◆ **The task**
Look below for the line containing "else divRound ((n"; from there through the line containing "open (R423). -/", both lines included, please set down each line exactly and nothing else.

Data items:
§

-- ==== Sys2Proof/Machine/Image.lean ====
section
/-! DEFINITION. TZ images: header, segments and the refusal codes of Table 9.12 (R316, R317, R456, R457, R467). -/

namespace Sys2Proof.Machine

/-- A little-endian field of an image. -/
def imgAt (l : List Byte) (o n : Nat) : Nat := leNat ((l.drop o).take n)

def imgCLASS (l : List Byte) : Nat := imgAt l 6 1
def imgPRIV (l : List Byte) : Nat := imgAt l 7 1
def imgSEG_CNT (l : List Byte) : Nat := imgAt l 12 2
def imgENTRY (l : List Byte) : Nat := imgAt l 16 8
def imgIMAGE_ID (l : List Byte) : Nat := imgAt l 24 8
def imgSEC_VER (l : List Byte) : Nat := imgAt l 32 4
def imgTHREADS (l : List Byte) : Nat := imgAt l 36 2
def imgENGINES (l : List Byte) : Nat := imgAt l 38 2
def imgSTACK (l : List Byte) : Nat := imgAt l 40 4
def imgKEY_IDX (l : List Byte) : Nat := imgAt l 44 1

/-- A segment entry (Table 9.11). -/
structure Seg where
  kind : Nat
  access : Nat
  target : Nat
  dest : Nat
  size : Nat
  ofs : Nat
  deriving DecidableEq, Repr

/-- The segments of an image. -/
def imgSegs (l : List Byte) : List Seg :=
  (List.range (imgSEG_CNT l)).map (fun k =>
    let o := 64 + 32 * k
    { kind := imgAt l o 1, access := imgAt l (o + 1) 1, target := imgAt l (o + 4) 4, dest := imgAt l (o + 8) 8,
      size := imgAt l (o + 16) 8, ofs := imgAt l (o + 24) 8 })

/-- The contents of a segment: octets of the image, or zeros. -/
def Seg.contents (g : Seg) (l : List Byte) : List Byte :=
  if g.kind = 2 ∨ g.kind = 3 then List.replicate g.size 0 else (l.drop g.ofs).take g.size

/-- Two memory segments overlap. -/
def Seg.overlaps (a b : Seg) : Bool := decide (a.dest < b.dest + b.size) && decide (b.dest < a.dest + a.size)

/-- No two of a list of segments overlap. -/
def segsApart : List Seg → Bool
  | [] => true
  | g :: t => t.all (fun h => !g.overlaps h) && segsApart t

/-- Octets of the memory an image of a class is loaded into. That of the Weighhouse core is given by no rule. -/
def imgMemory (cls : Nat) : Nat := if cls = 0 then 0x400000 else if cls = 2 then 0x200000 else 2 ^ 48

/-- One segment is well formed for the class (code 3). -/
def segOk (l : List Byte) (cls : Nat) (g : Seg) : Bool :=
  if cls = 1 then g.kind == 4 && g.size == 96 && decide (g.ofs + 96 + 64 ≤ l.length)
  else decide (g.kind ≤ 3) && decide (g.dest + g.size ≤ imgMemory cls) && (cls != 0 || g.dest % 4096 == 0) &&
    (2 ≤ g.kind || decide (g.ofs + g.size + 64 ≤ l.length))

/-- Code 1. -/
def imgCode1 (l : List Byte) : Bool :=
  imgAt l 0 4 != 0x4D495A54 || imgAt l 4 2 != 1 || imgAt l 8 4 != l.length || decide (l.length < 160)

/-- Code 2. -/
def imgCode2 (l : List Byte) : Bool :=
  !(match imgCLASS l with
    | 0 => decide (imgPRIV l ≤ 1) | 1 => imgPRIV l == 0 | 2 => imgPRIV l == 1 | 3 => imgPRIV l == 2 | _ => false)

/-- Code 3. -/
def imgCode3 (l : List Byte) : Bool :=
  let g := imgSegs l
  imgSEG_CNT l == 0 || decide (64 < imgSEG_CNT l) || !g.all (segOk l (imgCLASS l)) ||
    (imgCLASS l != 1 && !segsApart g)

/-- Code 4: a stage-cell image has no entry. -/
def imgCode4 (l : List Byte) : Bool :=
  imgCLASS l != 1 &&
    !(imgSegs l).any (fun g => g.kind == 0 && decide (g.dest ≤ imgENTRY l) && decide (imgENTRY l < g.dest + g.size))

/-- Slot k of the key store verifies: written and not revoked (R456). -/
def State.keyLive (s : State) (k : Nat) : Bool :=
  bit (2 * k) (s.rd (.ree .KEYS_BITS) 0) && !bit (2 * k + 1) (s.rd (.ree .KEYS_BITS) 0)

/-- The key of slot k. -/
def State.keyOf (s : State) (k : Nat) : List Byte := leBytes 32 (s.h .keySlot k)

/-- Slot k may sign an image of a class in the present life-cycle state (Tables 14.6, 14.9). -/
def State.keyFor (s : State) (cls k : Nat) : Bool :=
  if cls = 3 then k == 3
  else match s.lc with
    | 1 => k == 0 | 2 => decide (k ≤ 2) | 3 => decide (k ≤ 2) | 4 => k == 0 | _ => false

/-- Code 5. -/
def State.imgCode5 (s : State) (l : List Byte) : Bool :=
  let k := imgKEY_IDX l
  !(s.keyFor (imgCLASS l) k && s.keyLive k &&
    Config.ed25519Verify (s.keyOf k) (l.take (l.length - 64)) (l.drop (l.length - 64)))

/-- The stored anti-rollback value of a class (R457, R443). -/
def State.arbOf (s : State) (cls : Nat) : Nat :=
  match cls with
  | 0 => s.rd (.ree .ARB_ENG) 0 | 1 => s.rd (.ree .ARB_STG) 0 | 2 => s.rd (.ree .ARB_REV) 0 | _ => s.h .wArb

/-- The first refusal code 1-6 an image meets, 0 for none (Table 9.12). -/
def State.imgCode (s : State) (l : List Byte) : Nat :=
  if imgCode1 l then 1 else if imgCode2 l then 2 else if imgCode3 l then 3 else if imgCode4 l then 4
  else if s.imgCode5 l then 5 else if imgSEC_VER l < s.arbOf (imgCLASS l) then 6 else 0

/-- A refused image is logged (R317): the code and the low 48 bits of IMAGE_ID. -/
def State.imgRefused (s : State) (code : Nat) (l : List Byte) (src : LedSrc := .reeve) : State :=
  s.ledger 0x0002 true locReeve (code + 65536 * (imgIMAGE_ID l % 2 ^ 48)) src

end Sys2Proof.Machine
end

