/-- RECNO goes on by 1, with a checkpoint every 65 536 records; the signed record enters its hatch slot (R434, R436,
R438). -/
def State.recordSign (s : State) : State :=
  match s.wqueue with
  | [] => s
  | r :: l =>
    let n := s.rd (.wgh .HEAD_RECNO) 0 + 1
    let body := r.take 12 ++ beBytes 8 n ++ r.drop 20
    let s := { s with wqueue := l }
    let s := s.wr (.wgh .RECORD) (n % 256) (leNat (body ++ Config.ecdsaSign body))
    let s := s.wr (.wgh .HEAD_RECNO) 0 n
    if s.h .wCkpt + 65536 ≤ n then s.setH .wCkpt 0 n else s

/-- RECORD_SIGN (R437). -/
def execRecordSign (s : State) : Host.Outcome State Fault Refusal := .next (s.inWgh State.recordSign)

/-! ## Measurements (R429-R432, Table 13.4) -/

/-- A stamp less the IN_DLY of its source under the slot's parameters (R422). -/
def WStamp.less (x : WStamp) (p : WParams) : Int :=
  if x.src < 4 then x.num - p.dly.getD x.src 0 * x.den else x.num

/-- The interval from one stamp to another as a fraction of 2^-16 ns. -/
def wspan (p : WParams) (a b : WStamp) : Int × Nat := (b.less p * a.den - a.less p * b.den, a.den * b.den)

/-- A value the manual states no result for: a pair with N2 = N1 divides by 0. -/
def State.wvalue (s : State) (open_ : Bool) (v : Int) : Nat × State :=
  if open_ then (s.freeVal 64, s.nextFree) else (ofS 64 v, s)

/-- An INTERVAL closes: from `a` to `b`, or bipolar from B to A with NEG (Table 13.4). -/
def State.wclose (s : State) (k : Nat) (a b : WStamp) (neg : Bool) : State :=
  let p := (s.wslot k).par
  let d := wspan p a b
  let small := decide (d.1.natAbs * 1000 < 81920 * d.2)
  let (v, s) := s.wvalue (d.2 == 0) (if small then 0 else divRound d.1 d.2)
  let s := s.setWslot k { (s.wslot k).drop with openAt := 0 }
  s.wresult k (if small then 4 else 32 * neg.toNat) v 0 (some (if neg then b else a)) (some (if neg then a else b))

/-- An edge opens an INTERVAL. -/
def State.wopen (s : State) (k : Nat) (sideB : Bool) (w : WStamp) : State :=
  s.setWslot k { s.wslot k with opened := some (sideB, w), openAt := s.age, edges := 0 }

/-- A needed edge in the dead time: dropped and counted (R427). -/
def State.wdead (s : State) (k : Nat) : State :=
  let x := s.wslot k
  s.setWslot k { x with dead := x.dead + 1, flags := x.flags ||| 16 }

/-- An edge on an INTERVAL slot; `w` is its stamp, `none` in the dead time. -/
def State.wInterval (s : State) (k : Nat) (sideB : Bool) (w : Option WStamp) : State :=
  let x := s.wslot k
  match x.opened with
  | none =>
    if sideB ∧ s.rd (.wgh .SLOT_MODE) k = 0 then s.setWslot k { x with order := x.order + 1, flags := x.flags ||| 8 }
    else match w with
      | none => s.wdead k
      | some w => s.wopen k sideB w
  | some (side, o) =>
    match w with
    | none => s.wdead k
    | some w =>
      if side = sideB then
        (s.setWslot k { x with misc := x.misc + 1, flags := x.flags ||| 2048 }).wopen k sideB w
      else if side then s.wclose k w o true else s.wclose k o w false

/-- Whether an INTERVAL or PPS_OFFSET slot needs an edge. -/
def State.wIntervalNeeds (s : State) (k : Nat) (sideB : Bool) : Bool :=
  !(sideB && s.rd (.wgh .SLOT_MODE) k == 0 && (s.wslot k).opened.isNone)

/-- Half a second in 2^-16 ns. -/
def halfSec : Nat := 500000000 * 65536

/-- A B edge of PPS_OFFSET takes the nearest of its A edges within (−0.5 s, +0.5 s], or counts in TIMEOUT (R431). -/
def State.wpair (s : State) (k : Nat) (x : WWait) (after : Option WStamp) : State :=
  let p := (s.wslot k).par
  let cand := (x.prev.toList ++ after.toList).map (fun a => (a, wspan p a x.b))
  let cand := cand.filter (fun c => decide (-((halfSec * c.2.2 : Nat) : Int) < c.2.1) && 
      decide (c.2.1 ≤ ((halfSec * c.2.2 : Nat) : Int)))
  let best := cand.foldl (fun m c => match m with
    | none => some c
    | some m =>
      if c.2.1.natAbs * m.2.2 < m.2.1.natAbs * c.2.2 ∨ (c.2.1.natAbs * m.2.2 = m.2.1.natAbs * c.2.2 ∧ 0 < c.2.1)
        then some c else some m) (none : Option (WStamp × (Int × Nat)))
  match best with
  | none =>
    let y := s.wslot k
    let s := s.setWslot k { y with misc := y.misc + 1, flags := y.flags ||| 512 }
    if y.stop ∧ y.waits = [] then s.whalt k else s
  | some (a, d) =>
    let (v, s) := s.wvalue (d.2 == 0) (divRound d.1 d.2)
    if d.1 < 0 then s.wresult k 0 v 0 (some x.b) (some a) else s.wresult k 0 v 0 (some a) (some x.b)

/-- An A edge settles the B edges that wait, oldest first, until the slot stops or takes a new configuration. -/
def State.wsettle (s : State) (k : Nat) (w : WStamp) (n : Nat) : State :=
  match n with
  | 0 => s
  | n + 1 =>
    let x := s.wslot k
    match x.waits with
    | [] => s
    | b :: l => ((s.setWslot k { x with waits := l }).wpair k b (some w)).wsettle k w n

/-- An edge on a PPS_OFFSET slot: A settles the B edges that wait, B waits for the next A. -/
def State.wPps (s : State) (k : Nat) (sideB : Bool) (w : Option WStamp) : State :=
  match w with
  | none => s.wdead k
  | some w =>
    let x := s.wslot k
    if sideB then s.setWslot k { x with waits := x.waits ++ [⟨w, x.lastA, s.age⟩] }
    else
      (s.setWslot k { x with lastA := some w }).wsettle k w x.waits.length

/-- Prescale factor of a code (R423). -/
def prescale (c : Nat) : Nat := if c = 1 then 4 else if c = 2 then 16 else 1

/-- At least GATE ms lie between two stamps (R430). -/
def gateOver (gate : Nat) (a b : WStamp) : Bool :=
  decide ((gate * 1000000 * 65536 * (a.den * b.den) : Nat) ≤ b.num * a.den - a.num * b.den)

/-- A gate closes: PERIOD or FREQUENCY (R430, Table 13.3). -/
def State.wgate (s : State) (k : Nat) (a b : WStamp) (edges : Nat) : State :=
  let c := s.wcfg k
  let n := edges * prescale c.psA
  let d := wspan (s.wslot k).par a b
  let bad := d.2 == 0 || n == 0 || decide (d.1 ≤ 0)
  let (v, s) := s.wvalue bad (if c.type = 1 then divRound d.1 (d.2 * n)
    else divRound ((n * d.2 * (1000000000 * 65536 * 65536) : Nat) : Int) d.1.toNat)
  let s := s.setWslot k { s.wslot k with opened := some (false, b), openAt := s.age, edges := 0 }
  s.wresult k 0 v n (some a) (some b)

/-- An edge on a PERIOD or FREQUENCY slot: `n` prescaled edges since the last command. One in the dead time is counted and
neither opens nor closes a gate. -/
def State.wGateEdge (s : State) (k n : Nat) (w : Option WStamp) : State :=
  let x := s.wslot k
  match x.opened, w with
  | none, none => s.wdead k
  | none, some w => s.wopen k false w
  | some _, none => s.setWslot k { x with edges := x.edges + n }
  | some (_, o), some w =>
    let s := s.setWslot k { x with edges := x.edges + n }
    if gateOver (s.rd (.wgh .SLOT_GATE) k) o w then s.wgate k o w (x.edges + n) else s

/-- A slot measures with a source. -/
def State.wuses (s : State) (k src : Nat) : Bool :=
  let c := s.wcfg k
  s.wrunState k != 0 && (c.a == src || ((c.type == 0 || c.type == 3) && c.b == src))

/-- A slot needs a timestamp of an edge (R423). -/
def State.wneeds (s : State) (k : Nat) (w : WStamp) : Bool :=
  let c := s.wcfg k
  s.wuses k w.src &&
    (if c.type = 0 then s.wIntervalNeeds k (c.a != w.src)
     else if c.type = 3 then true
     else match (s.wslot k).opened with
       | none => true
       | some (_, o) => gateOver c.gate o w)

/-- An edge reaches a slot. -/
def State.wslotEdge (s : State) (k n src : Nat) (w : Option WStamp) : State :=
  let c := s.wcfg k
  if ¬ s.wuses k src then s
  else if c.type = 0 then s.wInterval k (c.a != src) w
  else if c.type = 3 then
    (if c.b = 4 then
       let s := s.wPps k false w
       if s.wuses k src ∧ s.wcfg k = c then s.wPps k true w else s
     else s.wPps k (c.a != src) w)
  else s.wGateEdge k n w

/-- Edges in hand are marked: their source went over its rate while the result was open (R423). -/
def WStamp.mark (x : WStamp) : WStamp := { x with flags := x.flags ||| 4 }

/-- All edges a slot has in hand are marked. -/
def WSlot.mark (x : WSlot) : WSlot :=
  { x with opened := x.opened.map (fun o => (o.1, o.2.mark)), lastA := x.lastA.map WStamp.mark,
           waits := x.waits.map (fun w => { w with b := w.b.mark, prev := w.prev.map WStamp.mark }) }

/-- A source goes over its rate: OVR_RATE, also on the results in progress that use it (R423). -/
def State.wOver (s : State) (k : Nat) : State :=
  let s := (s.wr (.wgh .STATUS_OVR_RATE) 0 (setBit k (s.rd (.wgh .STATUS_OVR_RATE) 0))).setH .wOvrAt k s.age
  (List.range 4).foldl (fun s i => if s.wuses i k then s.setWslot i (s.wslot i).mark else s) s

/-- WEIGHHOUSE_EDGE (R423-R431). A stamp serves every slot that needs it; the pair made after the edge scales the next
(R426). -/
def State.wedge (s : State) (e : WEdge) : State :=
  let k := e.src.val
  let s := if e.fast then s.wOver k else s
  let w := s.wghStamp e
  let need := (List.range 4).any (fun i => s.wneeds i w)
  let dead := s.wghDead w
  let s := if need ∧ ¬ dead then s.setWlast k (some w) else s
  let s := (List.range 4).foldl (fun s i => s.wslotEdge i e.count.toNat k (if dead then none else some w)) s
  if need ∧ ¬ dead then s.wghPair k e.n1.toNat e.n2.toNat else s

/-- A source carries edges: a tap none while BELL is off (R421), the TOUT0 tap none while TOUT0 is disabled or squelched
(R422). -/
def State.srcLive (s : State) (k : Nat) : Bool :=
  decide (k < 4) || (s.domOn .bell && (k != 5 || (s.outEn 0 && !s.outSquelched 0)))

/-- WEIGHHOUSE_EDGE (R425). -/
def execWeighhouseEdge (e : WEdge) (s : State) : Host.Outcome State Fault Refusal :=
  .next (s.inWgh (fun s => if s.srcLive e.src then s.wedge e else s))

/-- OVR_RATE_CLEAR (R423): after 1 ms within the limit. -/
def execOvrRateClear (src : Fin 8) (s : State) : Host.Outcome State Fault Refusal :=
  .next (s.inWgh (fun s => if bit src.val (s.rd (.wgh .STATUS_OVR_RATE) 0) then
    (s.passAge (s.h .wOvrAt src + msTicks 1)).wr (.wgh .STATUS_OVR_RATE) 0 (clrBit src.val (s.rd (.wgh .STATUS_OVR_RATE) 0))
  else s))

/-- An INTERVAL open longer than IV_MAX is discarded; a B edge of PPS_OFFSET that has waited 0.5 s takes what lies before it
(R431). -/
def State.wtimeout (s : State) (k : Nat) : State :=
  let x := s.wslot k
  let c := s.wcfg k
  if c.type = 0 then
    match x.opened with
    | none => s
    | some _ =>
      let s := s.passAge (x.openAt + usTicks c.ivMax + 1)
      let s := s.setWslot k { x.drop with misc := x.misc + 1, flags := x.flags ||| 512 }
      if x.stop then s.whalt k else s
  else if c.type = 3 then
    match x.waits with
    | [] => s
    | b :: l =>
      let s := s.passAge (b.at_ + msTicks 500)
      (s.setWslot k { x with waits := l }).wpair k b none
  else s

/-- WGH_INTERVAL_TIMEOUT (R431). -/
def execWghIntervalTimeout (slot : Fin 4) (s : State) : Host.Outcome State Fault Refusal :=
  .next (s.inWgh (fun s => s.wtimeout slot))

/-! ## Sealed parameters, event counter, attempts (R439-R444) -/

/-- An event is counted and logged: kind 1 image, 2 parameter, 3 key (R444). Octets: EVCNT, kind, the ID or SEC_VER, FW_ID,
coarse time. A full log keeps its entries. -/
def State.wghEvent (s : State) (kind id : Nat) : State :=
  let n := s.rd (.wgh .EVCNT) 0
  let s := s.count (.wgh .EVCNT) 0
  if 1024 ≤ n then s
  else s.wr (.wgh .LOG_ENTRY) n (leNat (beBytes 4 (n + 1) ++ beBytes 1 kind ++ [0, 0, 0] ++ beBytes 4 id ++
    leBytes 8 (s.rd (.wgh .FW_ID) 0) ++ beBytes 12 (coarse96 s.coarse)))

/-- EVCNT or the event log is full (R440, R443): the log holds 1024 entries, one for each count. -/
def State.wghFull (s : State) : Bool := decide (1024 ≤ s.rd (.wgh .EVCNT) 0)

/-- A locked setting was to be changed in SEALED (R441): `what` is the register address or parameter ID. -/
def State.sealAttempt (s : State) (what : Nat) (r : Req) : State :=
  ((s.count (.wgh .ATTEMPT) 0).ledger 0x0004 true locWgh (what + 2 ^ 32 * reqIdx r)).raise .WGH_SEAL_ATTEMPT locWgh
    (what + 2 ^ 32 * reqIdx r)

/-- A sealed parameter's value is in its range (Table 13.6). -/
def paramOk (id v : Nat) : Bool :=
  match id with
  | 0 => true
  | 1 | 2 | 3 | 4 => decide ((toS 64 v).natAbs ≤ 1000000 * 65536)
  | 5 | 6 | 7 | 8 => decide (v < 8192) && decide (v % 4096 ≤ 1200)
  | 9 => decide (v < 16)
  | 10 => decide (v < 2)
  | _ => false

/-- A sealed parameter takes a value; slots use it from their next result boundary (R440). IN_DLY is kept whole, its mirror
holds the low 32 bits. -/
def State.paramSet (s : State) (id v : Nat) : State :=
  match id with
  | 0 => s.wr (.wgh .INSTR_ID) 0 (leNat (beBytes 16 v))
  | 1 | 2 | 3 | 4 => (s.setH .wDly (id - 1) (trunc 64 v)).wr (.wgh .IN_DLY) (id - 1) v
  | 5 | 6 | 7 | 8 => s.wr (.wgh .IN_THR) (id - 5) v
  | 9 => s.wr (.wgh .LEGAL_SLOTS) 0 v
  | _ => s.wr (.wgh .TB_REQ) 0 v

/-- SET_PARAM: the response code and what it does (R440, R441). -/
def State.setParam (s : State) (id v : Nat) : Nat × State :=
  if s.lc = 3 then (3, s.sealAttempt id .reeve)
  else if s.mode ≠ modeService then (4, s)
  else if ¬ paramOk id v then (2, s)
  else if s.wghFull then (6, s)
  else (0, ((s.paramSet id v).wghEvent 2 id).raise .WGH_PARAM_CHANGED locWgh)

/-! ## Commands (R445) -/

/-- A response. -/
def State.wghRsp (s : State) (seq code detail : Nat) (data : Nat := 0) : State :=
  let s := ((s.wr (.wgh .RSP_CODE) 0 code).wr (.wgh .RSP_DETAIL) 0 detail).wr (.wgh .RSP_SEQ) 0 seq
  (s.wr (.wgh .RSP_DATA) 0 data).wr (.wgh .STATUS_BUSY) 0 (code == 7).toNat

/-- CONFIG (R432): one argument in each word in the order of Table 13.7; the prescale codes share a word, A's in bits 1:0. -/
def State.wghConfig (s : State) (k : Nat) (a : Nat → Nat) : Nat × State :=
  let c : WCfg := { type := a 1, a := a 2, b := a 3, psA := bits 0 2 (a 4), psB := bits 2 2 (a 4), mode := a 5,
                    gate := a 6, ivMax := a 7, countN := a 8 }
  if ¬ c.ok then (2, s)
  else if s.wrunState k = 1 then (0, s.setWslot k { s.wslot k with next := some c })
  else (0, s.wcfgSet k c)

/-- RUN (R432). -/
def State.wghRun (s : State) (k : Nat) : Nat × State :=
  if ¬ (s.wcfg k).ok then (2, s)
  else if s.wrunState k = 1 then (0, s.setWslot k { s.wslot k with stop := false })
  else
    let s := (s.wr (.wgh .SLOT_RUNSTATE) k 1).wr (.wgh .SLOT_MADE) k 0
    let x := s.wslot k
    (0, s.setWslot k { x.drop with stop := false, par := s.wparams })

/-- STOP: after the result in progress. -/
def State.wghStop (s : State) (k : Nat) : Nat × State :=
  let x := s.wslot k
  if s.wrunState k ≠ 1 then (0, s)
  else if x.opened.isSome ∨ x.waits ≠ [] then (0, s.setWslot k { x with stop := true })
  else (0, s.whalt k)

/-- The staged image. -/
def State.wghStaged (s : State) (len : Nat) : List Byte := s.bytes .wghStage 0 len

/-- IMAGE_INSTALL: verified under Table 9.12 against slot 3 and the Weighhouse's own anti-rollback value (R443). -/
def State.wghInstall (s : State) (seq len : Nat) : State :=
  let l := s.wghStaged len
  let code := if 0x40000 < len then 1 else if imgCLASS l ≠ 3 ∧ ¬ imgCode1 l then 2 else s.imgCode l
  if s.mode ≠ modeService then s.wghRsp seq 4 0
  else if s.wghFull then s.wghRsp seq 6 0
  else if code ≠ 0 then (s.imgRefused code l .rom).wghRsp seq 5 code
  else (((s.setH .wRun 0 5).setH .wRunLen 0 len).setH .wRunSeq 0 seq).wghRsp seq 7 0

§

◆ **Answer to this exercise**
    else divRound ((n * d.2 * (1000000000 * 65536 * 65536) : Nat) : Int) d.1.toNat)
  let s := s.setWslot k { s.wslot k with opened := some (false, b), openAt := s.age, edges := 0 }
  s.wresult k 0 v n (some a) (some b)

/-- An edge on a PERIOD or FREQUENCY slot: `n` prescaled edges since the last command. One in the dead time is counted and
neither opens nor closes a gate. -/
def State.wGateEdge (s : State) (k n : Nat) (w : Option WStamp) : State :=
  let x := s.wslot k
  match x.opened, w with
  | none, none => s.wdead k
  | none, some w => s.wopen k false w
  | some _, none => s.setWslot k { x with edges := x.edges + n }
  | some (_, o), some w =>
    let s := s.setWslot k { x with edges := x.edges + n }
    if gateOver (s.rd (.wgh .SLOT_GATE) k) o w then s.wgate k o w (x.edges + n) else s

/-- A slot measures with a source. -/
def State.wuses (s : State) (k src : Nat) : Bool :=
  let c := s.wcfg k
  s.wrunState k != 0 && (c.a == src || ((c.type == 0 || c.type == 3) && c.b == src))

/-- A slot needs a timestamp of an edge (R423). -/
def State.wneeds (s : State) (k : Nat) (w : WStamp) : Bool :=
  let c := s.wcfg k
  s.wuses k w.src &&
    (if c.type = 0 then s.wIntervalNeeds k (c.a != w.src)
     else if c.type = 3 then true
     else match (s.wslot k).opened with
       | none => true
       | some (_, o) => gateOver c.gate o w)

/-- An edge reaches a slot. -/
def State.wslotEdge (s : State) (k n src : Nat) (w : Option WStamp) : State :=
  let c := s.wcfg k
  if ¬ s.wuses k src then s
  else if c.type = 0 then s.wInterval k (c.a != src) w
  else if c.type = 3 then
    (if c.b = 4 then
       let s := s.wPps k false w
       if s.wuses k src ∧ s.wcfg k = c then s.wPps k true w else s
     else s.wPps k (c.a != src) w)
  else s.wGateEdge k n w

/-- Edges in hand are marked: their source went over its rate while the result was open (R423). -/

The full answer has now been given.